/-- The decoder cores and the DMA channels enter service as their ENABLE and their built-in tests say (R80). -/
def releaseUnits (s : State) (failedUnits : List Nat) : State :=
  let s := s.each (List.range 8) fun s d => decideUnit s (Obj.detectorState d) (Obj.detectorEnable d) (failedUnits.contains (256 + d))
  let s := s.each (List.range 12) fun s c => decideUnit s (Obj.ldpcState c) (Obj.ldpcEnable c) (failedUnits.contains (264 + c))
  let s := s.each (List.range 8) fun s c => decideUnit s (Obj.dmaState c) (Obj.dmaEnable c) false
  s.each (failedUnits.filter fun i => decide (256 ≤ i) && decide (i ≤ 275)) fun s i => s.raise i

/-- The reservations and the event ledger are restored, and the lifecycle's own records come into force (R119, R123, R355, R472). -/
def releaseRecords (s : State) : State :=
  let s := restoreLedger (loadReservations s)
  let s := if s.fw.dep ∧ s.fw.lifecycleRecord.isNone ∧ !s.fw.destroyed then s.raise 67 else s
  if lifecycle s = lcManufacture ∧ !s.fw.identity then s.setFw { s.fw with identity := true } else s

/-- "Core release" passes (R62, R65, R66, R80, R91, R115, R123, R216, R244, R305, R355, R471, R483). Under the alternative the NOR copies stay
unchanged, so no hold-up values are committed. -/
def coreRelease (s : State) (alt : Bool) (failedUnits : List Nat) : State :=
  let s := releaseRecords (settleRates (takeSettings (releaseUnits (releaseImage s alt) failedUnits)))
  let held := if alt then none else s.mem.keeperChosen.map fun i => vget s.mem.keeper i KeeperSlot.reset
  match held with
  | some k =>
    if k.holdup = 2 ^ 32 - 1 ∧ k.vmMin = 2 ^ 16 - 1 then s
    else recordStore ((s.setNum Obj.holdupLastMj k.holdup).setNum Obj.vmMinMv k.vmMin) .holdup
  | none => s

/-! ### Steps 10 to 15 -/

/-- "Motion-die handshake" passes (R52, R285, R291, R304). -/
def handshake (s : State) (found : StepFindings) : State :=
  let (v, s) := s.draw
  let s := (s.setNum Obj.mdVersion (v % 2 ^ 32)).setNum Obj.holdupUf (found.measured % 2 ^ 32)
  let s := s.each [0, 1, 2, 3] fun s a => s.setNum (Obj.vcmRMohm a) (found.coils.getD a 0 % 65536)
  let s := ((s.setNum Obj.heartbeatArmed 1).setNum Obj.linkState 1).setMotion { s.motion with
    notice := none, profiles := #v[imageProfile s false, imageProfile s true] }
  if s.num Obj.holdupUf < 2200 then s.raise 13 else s

/-- Its alternative restarts the motion die's logic with the rails held. -/
def restartMotion (s : State) : State :=
  (s.setMotion { s.motion with resendsDown := 0, resendsUp := 0, heartbeatCount := 0, notice := none }).setNum Obj.heartbeatArmed 0

/-- A preamp format record has every field in its range (R177). -/
def formatOk (r : List Byte) : Bool :=
  decide (16 ≤ byteAt r 8) && decide (byteAt r 8 ≤ 64) && decide (byteAt r 9 < 32) && decide (byteAt r 11 ≤ 1) &&
  decide (4 ≤ byteAt r 13) && decide (byteAt r 13 ≤ 8) && decide (byteAt r 12 < byteAt r 14) && decide (byteAt r 10 < byteAt r 14) &&
  decide (8 ≤ byteAt r 15) && decide (byteAt r 15 ≤ 32) && decide (byteAt r 17 ≤ 4) && decide (byteAt r 40 ≤ 63) &&
  (span 33 40 ++ span 44 64).all fun i => decide (byteAt r i = 0)

/-- The format record that an ID read selects: the first that is in range and matches (R178). -/
def formatFor (s : State) (found : StepFindings) (a : Nat) : Option Nat :=
  (List.range (byteAt (formatSection s) 0)).find? fun n =>
    let r := formatRecordN s n
    formatOk r && match (found.ids.getD a []).getD n none with
      | some id => decide (id % 2 ^ 32 &&& fieldAt r 4 4 = fieldAt r 0 4)
      | none => false

/-- Set bits of a SURFACE_MASK. -/
def headCount (s : State) (a : Nat) : Nat := ((List.range 12).filter (bit (s.num (Obj.surfaceMask a)))).length

/-- Actuators that fail "preamp discovery": found at fault, with no record selected, or with another head count (R135, R178). -/
def undiscovered (s : State) (found : StepFindings) : List Nat :=
  (startActs s).filter fun a =>
    bit found.actuators a || (formatFor s found a).isNone || decide (found.heads.getD a 0 ≠ headCount s a)

/-- "Preamp discovery" passes (R39, R80, R178, R188): the actuators at fault are left out under the alternative. -/
def discovery (s : State) (found : StepFindings) : State :=
  let s := s.each (undiscovered s found) fun s a => leaveOut s a 1
  let s := s.each (startActs s) fun s a =>
    let n := (formatFor s found a).getD 0xFF
    let id := (((found.ids.getD a []).getD n none).getD 0) % 2 ^ 32
    ((s.setNum (Obj.preampState a) 2).setNum (Obj.preampId a) id).setNum (Obj.preampFormat a) (n % 256)
  s.each ([0, 1, 2, 3].filter (actPresent s)) fun s a =>
    s.each [0, 1, 2] fun s k => decideUnit s (Obj.laneState a k) (Obj.laneEnable a k) false

/-- "Preamp discovery" begins: the V3P3 switches close (R39), and the image's format table is taken up (R115). -/
def switchesOn (s : State) : State :=
  let s := s.setFw { s.fw with formatImage := s.fw.coreImage }
  s.each (startActs s) fun s a => (preampSwitch s a true).setNum (Obj.preampState a) 1

/-- "Servo acquisition" begins (R115, R271, R281): the rein programs of the running image are taken up, and kept until the next start. -/
def acquisition (s : State) : State :=
  let s := (s.setFw { s.fw with reinImage := s.fw.coreImage }).setNum Obj.reinSlot (s.num Obj.runningSlot)
  s.each (startActs s ++ [4]) startGroup

/-- "Servo acquisition" passes (R80, R91, R244): an actuator that still fails is parked and left out; the position loops take over, the
spindle group takes its spindle (R290), and a disabled actuator goes back to the ramp, where its group stops (R281). -/
def acquired (s : State) (found : StepFindings) : State :=
  let bad := faultyActs s found.actuators ++ (startActs s).filter (playersRetired s)
  let s := s.each bad.dedup fun s a => leaveOut (followPlayers (retract (stopGroup s a) a) a) a 6
  let s := if s.num Obj.spinMode = smHold ∧ groupRuns s 4 then spinTo s smRein else s
  s.each (startActs s) fun s a =>
    if s.num (Obj.actuatorEnable a) = 1 then setActuator s a stRunning
    else if s.num (Obj.driveState a) = dvServo then setActuator (retract s a) a stQuiescing
    else setActuator (stopGroup s a) a stQuiesced

/-! ### Steps 16 to 19 -/

/-- The surface whose copy a half's labels name (R152): the label with the highest HOLDER_GEN that names a bundle copy among the half's
present surfaces on actuators not left out. DESIGN CHOICE (log 32): of two labels with that HOLDER_GEN, the lower-numbered surface's. -/
def halfCopy (s : State) (half : Nat) : Option Nat :=
  let names (u : Nat) : Bool := ((labelOf s u).map fun l => bit l.areas 3 && decide (l.bundleGen ≠ 0)).getD false
  let gen (u : Nat) : Nat := ((labelOf s u).map (·.holderGen)).getD 0
  ((span (24 * half) (24 * half + 24)).filter fun u => present s u && !leftOut s (actOf u) && names u).foldl
    (fun (b : Option Nat) u => match b with
      | some v => if gen v < gen u then some u else b
      | none => some u) none

/-- The bundle copy of a surface passes R107 and R151 at a start. -/
def copyValid (s : State) (u : Nat) : Bool :=
  bundleAccepted (vget s.fw.bundleCopies u []) s.fw.ownerKey (minSecurity s) (presentMask s) (s.num Obj.formatRpm) none

/-- Surfaces of the valid copies, in reading order. -/
def validCopies (s : State) : List Nat :=
  let order := if stepAlt s 16 then [1, 0] else [0, 1]
  ((order.filterMap (halfCopy s)).dedup).filter (copyValid s)

/-- The copy to load: the newest valid one. -/
def chosenCopy (s : State) : Option Nat :=
  (validCopies s).foldl (fun best i => match best with
    | some j => if bundleGen (vget s.fw.bundleCopies j []) < bundleGen (vget s.fw.bundleCopies i []) then some i else best
    | none => some i) none

/-- "Table bundle load" passes (R152, R270). -/
def loadBundle (s : State) (i : Nat) : State :=
  let b := vget s.fw.bundleCopies i []
  let s := s.setFw { s.fw with bundle := b }
  let s := s.setLayout { s.layout with
    bundleMaps := (rawMapsOf b).foldl (fun m r => SMap.put m r.map.layoutId r.map) [] }
  let s := s.each [0, 1, 2, 3, 4] fun s g => if groupRuns s g then queueCoefs s g (bundleCoefs s g) else s
  (modRecord s fun r => { r with bundleGen := some (bundleGen b) }).setNum Obj.bundlePendingGen 0

/-- Put cells into a memory. -/
def putCells (m : List Host.Cell) (l : List Host.Cell) : List Host.Cell := l.foldl (fun m c => cellWrite m c.1 c.2) m

/-- The keeper slot to replay, once those whose checks fail are skipped (R91 step 17). -/
def generationToReplay (s : State) (bad : List Nat) : Option Nat :=
  match s.mem.keeperChosen with
  | none => none
  | some _ => newestSealed s ((List.range 6).filter fun i => !bad.contains i)

/-- "Dump replay" passes (R436): every unit is back at its address, the journal with it. -/
def dumpReplay (s : State) (bad : List Nat) : State :=
  match generationToReplay s bad with
  | none => s.setMem { s.mem with keeperChosen := none }
  | some i =>
    let k := vget s.mem.keeper i KeeperSlot.reset
    let s := s.setMem { s.mem with
      keeperChosen := some i, cache := k.cache, dram := putCells s.mem.dram k.cells
      poison := k.poison.foldl nset s.mem.poison
      written := s.mem.written.filter (· < pageOf protectedBase) ++ span (pageOf protectedBase) pageCount }
    let s := s.setLayout { s.layout with journal := k.journal, dirtyGroups := k.dirtyGroups }
    countDirty (s.setNum Obj.lastReplaySeq k.seq)

/-- Journal entries in SEQ order. -/
def insertEntry (e : JournalEntry) : List JournalEntry → List JournalEntry
  | [] => [e]
  | x :: l => if e.seq < x.seq then e :: x :: l else x :: insertEntry e l

/-- An entry as replay writes it: every payload with FLAGS[4] REPLAY and the GEN it had (R137, R389). -/
def forReplay (e : JournalEntry) : JournalEntry :=
  { e with replay := true, list := e.list.map fun x => (x.1, x.2.1, stamp x.2.2 (payloadGen x.2.2) (setBit (payloadFlags x.2.2) 4)) }

/-- Groups with an allocated stripe. -/
def allocatedGroups (s : State) : List Nat := s.layout.allocated.foldl (fun l g => nset l (groupOf g)) []

/-- "Journal resync" passes (R388–R391): from the dump, replay of every valid entry; otherwise resync of the dirty groups of the mirror, or under
the alternative of every group with an allocated stripe. Bits cleared since the last mirror point are set in the mirror still. -/
def journalResync (s : State) (alt : Bool) : State :=
  let l := s.layout
  match s.mem.keeperChosen with
  | some _ =>
    let s := countDirty (s.setMem { s.mem with cache := indexCache s.mem.cache })
    let entries := (l.journal.filter (·.valid)).foldl (fun q e => insertEntry (forReplay e) q) []
    let s := s.setLayout { l with
      journal := [], replayQueue := entries, pinned := entries.foldl (fun p e => nset p e.stripe) []
      mirroredGroups := l.dirtyGroups, resyncQueue := [], allocCleared := [] }
    countReplay ((s.setNum Obj.replaySource 1).setNum Obj.wiDirtyGroups l.dirtyGroups.length)
  | none =>
    let s := s.setLayout { l with
      journal := [], replayQueue := [], pinned := [], allocated := l.allocCleared.foldl nset l.allocated, allocCleared := [] }
    let groups := if alt then allocatedGroups s else l.mirroredGroups
    let s := s.setLayout { s.layout with dirtyGroups := groups, mirroredGroups := groups, resyncQueue := groups }
    let s := countReplay ((s.setNum Obj.replaySource (if alt then 3 else 2)).setNum Obj.wiDirtyGroups groups.length)
    if alt then setDegraded s 11 true else s

/-- User sectors of a surface. -/
def userSectors (b : List Byte) (u : Nat) : Nat := ((zonesOf b u).map fun z => z.trackCount * z.sectors).sum

/-- ROWS_TOTAL of a medium that has no descriptor yet (R370). -/
def formatRows (s : State) : Nat :=
  match surfacesOf (presentMask s) with
  | [] => 0
  | u :: us => us.foldl (fun n v => min n (userSectors s.fw.bundle v / 64)) (userSectors s.fw.bundle u / 64)

/-- SURFACE_STATE at a start (R394). -/
def surfaceAtStart (s : State) (u : Nat) : Nat :=
  if !present s u then 0
  else if retiredSurface s u then (if (jobFor s u).isSome then 3 else 4)
  else if actRunning s (actOf u) then 1 else 2

/-- "Layout mount" passes (R91, R129, R147, R372, R405, R420, R483). -/
def layoutMount (s : State) (alt : Bool) : State :=
  let s := if s.layout.seq = 0 then s.setLayout { s.layout with rowsTotal := formatRows s } else s
  let s := if alt then
      setDegraded (s.setLayout { s.layout with
        allocated := (runs s).foldl (fun l r => (span r.firstStripe (r.firstStripe + r.stripes s)).foldl nset l) s.layout.allocated }) 10 true
    else s
  let s := s.setNum Obj.rowsTotal s.layout.rowsTotal
  let s := s.each s.host.namespaces fun s e => s.setNum (Obj.nsLayout e.1) (mapSlotOf s e.2.mapSlot).layoutId
  let s := s.each (List.range 48) fun s u => s.setNum (Obj.surfaceState u) (surfaceAtStart s u)
  let s := s.setNum Obj.reshapeState (if s.layout.reshape.isSome then 1 else 0)
  let s := if s.coll.norCopies.toList.all (·.isEmpty) then
      let m := mergeCopies [s.coll.bandCopy, s.coll.ledger]
      countRecords (s.setColl { s.coll with ledger := m, newestSeq := m.foldl (fun t e => max t e.2.seq) s.coll.newestSeq })
    else s
  countJournal (countDirty (settleHolders (layoutChanged (finishErases s))))

/-! ### Step 20 and host ready (R46, R87, R89, R101, R104, R108) -/

/-- The ports' STATE is decided; one that failed its self-check starts QUIESCED under the alternative. -/
def portsDecided (s : State) (ports : Nat) : State := s.each [0, 1] fun s p =>
  if bit ports p ∧ s.num (Obj.portState p) ≠ stRetired then (setDegraded (s.setNum (Obj.portState p) stQuiesced) (8 + p) true).raise (96 + p)
  else decideUnit s (Obj.portState p) (Obj.portEnable p) false

/-- The slot-control record at host ready (R104). -/
def settleSlots (s : State) : State :=
  let slot := slotInUse s
  if slot = s.fw.chosenSlot then
    if s.fw.chosenPending then setControl s slot 0xFF else s
  else if (bit s.start.history 4 || bit s.start.history 5) && !s.fw.chosenPending then setControl s slot (pendingSlot s)
  else s

/-- MIN_SECURITY_VERSION follows the image; a slot below it reads INVALID (R108). -/
def raiseSecurity (s : State) : State :=
  let v := imageSecurityVersion (imageSlot s (slotInUse s)).bytes
  if minSecurity s < v then
    let s := s.setNum Obj.minSecurityVersion v
    s.setFw { s.fw with slots := s.fw.slots.map fun x =>
      if x.state = 1 ∧ imageSecurityVersion x.bytes < v then { x with state := 2 } else x }
  else s

/-- The older of two valid bundle copies whose BUNDLE_GEN differ is rewritten (R152). -/
def levelBundles (s : State) : State :=
  let gen (u : Nat) : Nat := bundleGen (vget s.fw.bundleCopies u [])
  match validCopies s with
  | [u, v] => if gen u < gen v then bundleOnto s u s.fw.bundle else if gen v < gen u then bundleOnto s v s.fw.bundle else s
  | _ => s

/-- HOST_READY: the sequence ends; in MAINTENANCE the record says so and nothing of a normal start is undone. -/
def hostReady (s : State) (ports : Nat) : State :=
  let s := portsDecided s ports
  let s := s.setNum Obj.elapsedMs (elapsedMs s % 2 ^ 32)
  let maint := s.start.maintenance
  let s := sealRecord s (if maint then 3 else 0) 0 0
  let s := s.setStart { s.start with mode := if maint then .maintenance else .normal, running := false, step := 0 }
  let s := if maint then reportPower (faultOut s) (s.num Obj.powerCap)
    else
      let s := raiseSecurity (settleSlots s)
      let s := (s.setNum Obj.failedStarts 0).setStart { s.start with history := 0 }
      let s := s.setMem { s.mem with supersedeDue := s.mem.keeperChosen.isSome }
      levelBundles (reportPower s (s.num Obj.powerCap))
  becomeReady (becomeReady s .a) .b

### Directions for this task
Your task is to transcribe, with no changes, only the lines of the listing above that lie between the line holding "insertEntry e l" and the line holding "mirror, or under", inclusive.

### Reply to the task
  | x :: l => if e.seq < x.seq then e :: x :: l else x :: insertEntry e l

/-- An entry as replay writes it: every payload with FLAGS[4] REPLAY and the GEN it had (R137, R389). -/
def forReplay (e : JournalEntry) : JournalEntry :=
  { e with replay := true, list := e.list.map fun x => (x.1, x.2.1, stamp x.2.2 (payloadGen x.2.2) (setBit (payloadFlags x.2.2) 4)) }

/-- Groups with an allocated stripe. -/
def allocatedGroups (s : State) : List Nat := s.layout.allocated.foldl (fun l g => nset l (groupOf g)) []

/-- "Journal resync" passes (R388–R391): from the dump, replay of every valid entry; otherwise resync of the dirty groups of the mirror, or under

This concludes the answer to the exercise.